*** Opening of DATA UNDER STUDY ***

/-- Settles O17: INIT's own check turns the length away, and a word with INIT's fields decodes to INIT of its KLEN. -/
theorem initWithWrongLengthWritesErrOnly : Obligations.InitWithWrongLengthWritesErrOnly := by
  refine ⟨fun klen s hne => exec_init_of_wrong_length hne s, fun s w rest hidle hin hop hrsv hne => ?_⟩
  calc step s = exec (.init (klenField w)) (s.setInputs rest) :=
        stepRunsTheDecodedCommand s w rest _ hidle hin (decodeCmd8_of_init_fields hop hrsv)
    _ = .next ((s.setInputs rest).setErr errInvalidArgument) := exec_init_of_wrong_length hne _

/-! What can stop the machine: the waiting actions are taken from, and no operation puts one there. -/

theorem exec_answers_next (i : Instr) (s : State) : ∃ t, exec i s = .next t ∧ t.inputs = s.inputs := by
  obtain ⟨r, rd, kv, e, k, hexec, -⟩ := exec_cases i s
  exact ⟨_, hexec, rfl⟩

@[simp] theorem finish_inputs (s : State) : (finish s).inputs = s.inputs := by
  obtain ⟨r, rd, kv, e, k, hfinish, -⟩ := finish_cases s
  rw [hfinish]

theorem decodeLop4_of_legal {w : BitVec 4} (h : w ∈ legalLopWords) : ∃ i, decodeLop4 w = .ok i := by
  simp only [legalLopWords, List.mem_cons, List.not_mem_nil, or_false] at h
  obtain rfl | rfl | rfl | rfl | rfl | rfl | rfl := h <;> exact ⟨_, rfl⟩

/-- R164, R89: a safe action is taken without a fault and leaves the waiting ones. -/
theorem takeInput_of_safe {a : Input} (h : a.safe = true) (s : State) :
    ∃ t, takeInput a s = .next t ∧ t.inputs = s.inputs := by
  cases a with
  | command w =>
    obtain ⟨i, -, hrun⟩ | ⟨-, hrun⟩ := runCommand_cases w s
    · obtain ⟨t, hexec, hin⟩ := exec_answers_next i s
      exact ⟨t, hrun.trans hexec, hin⟩
    · exact ⟨_, hrun, rfl⟩
  | drivePorts key frame => exact ⟨_, rfl, rfl⟩
  | reset => exact ⟨_, rfl, rfl⟩
  | leaf id w =>
    obtain ⟨i, hdec⟩ := decodeLop4_of_legal (of_decide_eq_true h)
    obtain ⟨t, hexec, hin⟩ := exec_answers_next i (s.setLeafSel id)
    exact ⟨t, (runLeafWord_of_decode hdec id s).trans hexec, hin⟩
  | majCycle => exact ⟨_, rfl, rfl⟩

theorem inputsSafe_congr {s t : State} (h : t.inputs = s.inputs) : t.inputsSafe = s.inputsSafe := by
  rw [State.inputsSafe, h, State.inputsSafe]

/-- Settles O15: a step finishes the command in progress, or takes the oldest action, which is safe as the others are. -/
theorem safeActionsNeverStopTheMachine : Obligations.SafeActionsNeverStopTheMachine := by
  intro s hsafe
  have hfinish : (finish s).inputsSafe = true := (inputsSafe_congr (finish_inputs s)).trans hsafe
  obtain ⟨-, hstep⟩ | ⟨a, rest, -, -, -, hstep⟩ | ⟨a, rest, hin, -, hstep⟩ := step_cases s
  · exact ⟨_, hstep, hfinish⟩
  · exact ⟨_, hstep, hfinish⟩
  · rw [State.inputsSafe, hin, List.all_cons, Bool.and_eq_true] at hsafe
    obtain ⟨ha, hrest⟩ := hsafe
    obtain ⟨t, htake, hleft⟩ := takeInput_of_safe ha (s.setInputs rest)
    exact ⟨t, hstep.trans htake, (inputsSafe_congr hleft).trans hrest⟩

/-! The idle engine. -/

theorem step_of_no_inputs {s : State} (h : s.inputs = []) : step s = .next (finish s) := by
  simp [step, takeNext, h]

theorem cycle_of_no_command {p : Pins} (s : State) (hrst : p.rst = false) (hvalid : p.cmdValid = false) :
    cycle p s = advance s := by
  simp [cycle, hrst, hvalid]

/-- Settles O13: an idle engine has no cycle left to finish and drives HOLD, so its leaf cycle changes nothing. -/
theorem idleEngineHoldsEveryLeaf : Obligations.IdleEngineHoldsEveryLeaf := by
  intro s hidle
  refine ⟨fun hin => ?_, ?_, ?_, ?_, fun p hrst hvalid => ?_⟩
  · rw [step_of_no_inputs hin, finish_of_idle s hidle]
  · rw [driven_of_idle hidle]; rfl
  · rw [driven_of_idle hidle]; rfl
  · rw [driven_of_idle hidle]; rfl
  · rw [cycle_of_no_command s hrst hvalid, advance_of_idle s hidle]

/-! The keystream among NOPs and failing commands (R158). -/

theorem issue_of_idle (w : BitVec 8) {s : State} (hidle : s.seq = .idle) : issue w s = runCommand w s :=
  step_of_idle (s.setInputs (.command w :: s.inputs)) (.command w) s.inputs hidle rfl

/-- A command that is neither GEN nor a successful INIT writes ERR and nothing else. -/
theorem issue_of_neither_gen_nor_init {w : BitVec 8} (hgen : w ≠ genWord) (hinit : w ≠ initWord) {s : State}
    (hidle : s.seq = .idle) : ∃ e, issue w s = .next (s.setErr e) := by
  rw [issue_of_idle w hidle]
  obtain ⟨-, hrun⟩ | ⟨hw, -⟩ | ⟨hw, -⟩ | ⟨-, hrun⟩ := runCommand_outcomes w s
  · exact ⟨_, hrun⟩
  · exact absurd hw hgen
  · exact absurd hw hinit
  · exact ⟨_, hrun⟩

theorem hostRun_cons {w : BitVec 8} {ws : List (BitVec 8)} {s t u : State} {bits : List Bool}
    (hissue : issue w s = .next t) (hrun : hostRun ws t = some (bits, u)) :
    hostRun (w :: ws) s = some (if w = genWord then t.ks :: bits else bits, u) := by
  simp only [hostRun, hissue, hrun]

/-- Without a successful INIT the host reads the keystream of as many GENs as the list holds, and the registers are theirs. -/
theorem hostRun_of_no_init {ws : List (BitVec 8)} (hws : ∀ w ∈ ws, w ≠ initWord) {s : State} (hidle : s.seq = .idle) :
    ∃ t, hostRun ws s = some (keystream s.cfg s.regs (ws.count genWord), t) ∧
      t.regs = loop (fun _ => majCycle s.cfg) (ws.count genWord) s.regs := by
  induction ws generalizing s with
  | nil => exact ⟨s, rfl, rfl⟩
  | cons w ws ih =>
    obtain ⟨hw, htail⟩ := List.forall_mem_cons.1 hws
    by_cases hgen : w = genWord
    · subst hgen
      obtain ⟨t, hrun, hregs⟩ := ih htail (s := genEffect s) hidle
      rw [List.count_cons_self, keystream_succ, loop_const_succ]
      exact ⟨t, hostRun_cons (issue_gen hidle) hrun, hregs⟩
    · obtain ⟨e, hissue⟩ := issue_of_neither_gen_nor_init hgen hw hidle
      obtain ⟨t, hrun, hregs⟩ := ih htail (s := s.setErr e) hidle
      have hcons := hostRun_cons hissue hrun
      rw [if_neg hgen] at hcons
      rw [List.count_cons_of_ne hgen]
      exact ⟨t, hcons, hregs⟩

/-- Settles O50: both runs give the keystream of the same number of majority cycles. -/
theorem streamIgnoresNopsAndFailures : Obligations.StreamIgnoresNopsAndFailures := by
  intro s ws hidle hws
  obtain ⟨t, hrun, hregs⟩ := hostRun_of_no_init hws hidle
  exact ⟨_, t, _, hrun, generate_of_idle _ hidle, hregs.trans (afterGens_regs _ s).symm⟩

/-! Several engines (R161). -/

/-- What stepping one engine of several can do: that engine takes its own step, in its own place. -/
theorem stepInstance_eq_some {n : Nat} {engines engines' : List State} (h : stepInstance n engines = some engines') :
    ∃ s t, engines[n]? = some s ∧ step s = .next t ∧ engines' = engines.set n t := by
  unfold stepInstance at h
  split at h
  · next s hget =>
    split at h
    · next t hstep => cases h; exact ⟨s, t, hget, hstep, rfl⟩
    · cases h
    · cases h
  · cases h

/-- Settles O54: the new list is the old one with the stepped engine put back in its place. -/
theorem instancesShareNothing : Obligations.InstancesShareNothing := by
  intro engines engines' n h
  obtain ⟨s, t, hget, hstep, rfl⟩ := stepInstance_eq_some h
  obtain ⟨hlt, -⟩ := List.getElem?_eq_some_iff.1 hget
  exact ⟨List.length_set, fun m hm => List.getElem?_set_ne hm.symm, s, t, hget, hstep, List.getElem?_set_self hlt⟩

end Sys2Proof.Machine

/-! PROOFS. The statements of 70_reset_and_hazards.md: reset, the command handshake, how long INIT takes, and when what the host
reads changes. -/

namespace Sys2Proof.Machine

/-! Reset (R170, R171). -/

/-- Reset is taken at once, so no part of a command in progress is run. -/
theorem step_of_reset {s : State} {rest : List Input} (h : s.inputs = .reset :: rest) :
    step s = .next (resetEngine (s.setInputs rest)) := by
  simp [step, takeNext, h, takenWhileBusy, takeInput]

theorem cycle_of_reset {p : Pins} (h : p.rst = true) (s : State) : cycle p s = resetEngine s := if_pos h

/-- Settles O2: the action and the pin both leave `resetEngine` of the state, whose fields are R35's values. -/
theorem resetAbandonsWhateverExecutes : Obligations.ResetAbandonsWhateverExecutes := by
  refine fun s => ⟨fun rest hin => ⟨_, step_of_reset hin, rfl, rfl, rfl, rfl, rfl, rfl, rfl⟩, fun p hrst => ?_⟩
  rw [cycle_of_reset hrst]
  exact ⟨rfl, rfl, rfl, rfl, rfl, rfl, rfl⟩

/-! The handshake (R174). -/

@[simp] theorem accept_busy (w : BitVec 8) (s : State) : (accept w s).busy = true := rfl

/-- Settles O45: an idle engine's cycle with a valid word is `accept`; a busy one's is `advance`, which reads no pin. -/
theorem handshakeAcceptsOnlyWhenReady : Obligations.HandshakeAcceptsOnlyWhenReady := by
  refine fun s p q hp hq => ⟨rfl, fun hidle hvalid => ?_, fun hbusy => ?_⟩
  · rw [cycle_of_idle hp hvalid hidle]
    exact ⟨rfl, accept_busy p.cmd s⟩
  · rw [cycle_of_busy hp hbusy, cycle_of_busy hq hbusy]

/-! Cycles of a command in progress (R179). -/

theorem State.busy_iff_cyclesLeft_pos (s : State) : s.busy = true ↔ 0 < cyclesLeft s.seq := by
  rw [s.busy_iff, Nat.pos_iff_ne_zero, Ne, Ne, cyclesLeft_eq_zero_iff]

/-- Whatever the command port shows, each cycle is one less for the command to take, and what it will leave stays the same. -/
theorem runCycles_within_command {ps : List Pins} (hrst : ∀ p ∈ ps, p.rst = false) {s : State}
    (hle : ps.length ≤ cyclesLeft s.seq) :
    cyclesLeft (runCycles ps s).seq + ps.length = cyclesLeft s.seq ∧ finish (runCycles ps s) = finish s := by
  induction ps generalizing s with
  | nil => exact ⟨rfl, rfl⟩
  | cons p ps ih =>
    obtain ⟨hp, hps⟩ := List.forall_mem_cons.1 hrst
    rw [List.length_cons] at hle ⊢
    have hbusy : s.busy = true := s.busy_iff_cyclesLeft_pos.2 (by omega)
    have hseq : s.seq ≠ .idle := s.busy_iff.1 hbusy
    have hleft := cyclesLeft_advance s hseq
    rw [runCycles, cycle_of_busy hp hbusy, finish_advance s hseq]
    obtain ⟨hrest, hfinish⟩ := ih hps (s := advance s) (by omega)
    exact ⟨by omega, hfinish⟩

*** Close of DATA UNDER STUDY ***

▶ [WHAT THE TASK ASKS]: From the records above, transcribe exactly the run of lines that opens with the line holding "obtain ⟨t, hrun, hregs⟩ := ih htail (s := genEffect" and closes with the line holding "progress is run. -/", both included.

▶ [TASK ANSWER]:
      obtain ⟨t, hrun, hregs⟩ := ih htail (s := genEffect s) hidle
      rw [List.count_cons_self, keystream_succ, loop_const_succ]
      exact ⟨t, hostRun_cons (issue_gen hidle) hrun, hregs⟩
    · obtain ⟨e, hissue⟩ := issue_of_neither_gen_nor_init hgen hw hidle
      obtain ⟨t, hrun, hregs⟩ := ih htail (s := s.setErr e) hidle
      have hcons := hostRun_cons hissue hrun
      rw [if_neg hgen] at hcons
      rw [List.count_cons_of_ne hgen]
      exact ⟨t, hcons, hregs⟩

/-- Settles O50: both runs give the keystream of the same number of majority cycles. -/
theorem streamIgnoresNopsAndFailures : Obligations.StreamIgnoresNopsAndFailures := by
  intro s ws hidle hws
  obtain ⟨t, hrun, hregs⟩ := hostRun_of_no_init hws hidle
  exact ⟨_, t, _, hrun, generate_of_idle _ hidle, hregs.trans (afterGens_regs _ s).symm⟩

/-! Several engines (R161). -/

/-- What stepping one engine of several can do: that engine takes its own step, in its own place. -/
theorem stepInstance_eq_some {n : Nat} {engines engines' : List State} (h : stepInstance n engines = some engines') :
    ∃ s t, engines[n]? = some s ∧ step s = .next t ∧ engines' = engines.set n t := by
  unfold stepInstance at h
  split at h
  · next s hget =>
    split at h
    · next t hstep => cases h; exact ⟨s, t, hget, hstep, rfl⟩
    · cases h
    · cases h
  · cases h

/-- Settles O54: the new list is the old one with the stepped engine put back in its place. -/
theorem instancesShareNothing : Obligations.InstancesShareNothing := by
  intro engines engines' n h
  obtain ⟨s, t, hget, hstep, rfl⟩ := stepInstance_eq_some h
  obtain ⟨hlt, -⟩ := List.getElem?_eq_some_iff.1 hget
  exact ⟨List.length_set, fun m hm => List.getElem?_set_ne hm.symm, s, t, hget, hstep, List.getElem?_set_self hlt⟩

end Sys2Proof.Machine

/-! PROOFS. The statements of 70_reset_and_hazards.md: reset, the command handshake, how long INIT takes, and when what the host
reads changes. -/

namespace Sys2Proof.Machine

/-! Reset (R170, R171). -/

/-- Reset is taken at once, so no part of a command in progress is run. -/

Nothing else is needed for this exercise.